### Prompt
Can you copy the lines from the one that contains "s.resyncSeq n 5 q" through the end of the material below, exactly and with nothing else?

### Information supplied

/-- The pending child with the parent's page handles and envelopes, its cut tails and token IDs. -/
def State.makeChild (src : NodeId) (reqId : Word64) (f : ForkReq) (groups : List LayerGroup) (tokens : List (List Word32)) (pages : List ForkPage)
    (cut : List (Nat × Copied)) (s : State) : Option State :=
  let n := sumNat (groups.map (·.layers))
  let toks := (enumFrom 0 tokens).map fun x => (⟨x.1, x.2, if x.2.all (· != noToken) then some (tokCrc x.2) else none, false⟩ : TokBlock)
  let child : Seq := ⟨f.child, groups, f.shared, f.replicas, f.tag, List.replicate n { Layer.empty with length := f.f }, toks,
    .pendingChild reqId, true, []⟩
  let s := (s.addSeq child).delta [.child f.child]
  let s := pages.foldl (fun s p =>
    (s.referFrom src p.handle).addEntry f.child p.layer ⟨p.block, p.handle, p.env, p.requant⟩) s
  let put := fun (o : Option State) (x : Nat × Copied) => match o, x.2 with
    | some s, .image i =>
      match s.newPage (s.seqPtn f.child) ⟨f.child, x.1, i.block⟩ { i with seq := f.child } (i.frames (child.group x.1)) false with
      | some (k, s) => some (s.addEntry f.child x.1 ⟨i.block, k, [], 0⟩)
      | none => none
    | o, _ => o
  cut.foldl put (some s)

def State.gotForkCreate (h : MsgHdr) (f : ForkReq) (groups : List LayerGroup) (tokens : List (List Word32)) (pages : List ForkPage)
    (cut : List (Nat × Copied)) (s : State) : State :=
  let v := s.forkVerdict h.reqId f
  if ¬ v.2 then s.postFor h.src h.reqId (.forkAccept h.seq v.1.code)
  else if ¬ pages.all (fun p => s.refRoom p.handle) then s.postFor h.src h.reqId (.forkAccept h.seq Status.noSpace.code)
  else match s.makeChild h.src h.reqId f groups tokens pages cut with
    | none => s.postFor h.src h.reqId (.forkAccept h.seq Status.noSpace.code)
    | some s =>
      let s := match s.mirrorNode f.child, s.seq? f.child with
        | some n, some q => s.resyncSeq n 5 q
        | _, _ => s
      s.postFor h.src h.reqId (.forkAccept h.seq Status.ok.code)

def State.gotForkAccept (src : NodeId) (reqSeq : Word32) (status : Nat) (s : State) : State :=
  match s.cmds.list.find? fun i => (match i.wait with | .forkAccept f k => k == reqSeq && s.homeOf f.child == some src | _ => false) with
  | none => s
  | some i => match i.wait with
    | .forkAccept f _ => if status = Status.ok.code then s.forkCommit i f else s.complete i (Status.ofCode status) none 0 []
    | _ => s

/-- No acceptance within 1 ms (R305, R530). -/
def State.forkTimedOut (id : Nat) (s : State) : State :=
  match s.inflight? id with
  | some i => match i.wait with | .forkAccept _ _ => s.complete i .busyRetry none 1000 [] | _ => s
  | none => s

### Answer for this exercise
        | some n, some q => s.resyncSeq n 5 q
        | _, _ => s
      s.postFor h.src h.reqId (.forkAccept h.seq Status.ok.code)

def State.gotForkAccept (src : NodeId) (reqSeq : Word32) (status : Nat) (s : State) : State :=
  match s.cmds.list.find? fun i => (match i.wait with | .forkAccept f k => k == reqSeq && s.homeOf f.child == some src | _ => false) with
  | none => s
  | some i => match i.wait with
    | .forkAccept f _ => if status = Status.ok.code then s.forkCommit i f else s.complete i (Status.ofCode status) none 0 []
    | _ => s

/-- No acceptance within 1 ms (R305, R530). -/
def State.forkTimedOut (id : Nat) (s : State) : State :=
  match s.inflight? id with
  | some i => match i.wait with | .forkAccept _ _ => s.complete i .busyRetry none 1000 [] | _ => s
  | none => s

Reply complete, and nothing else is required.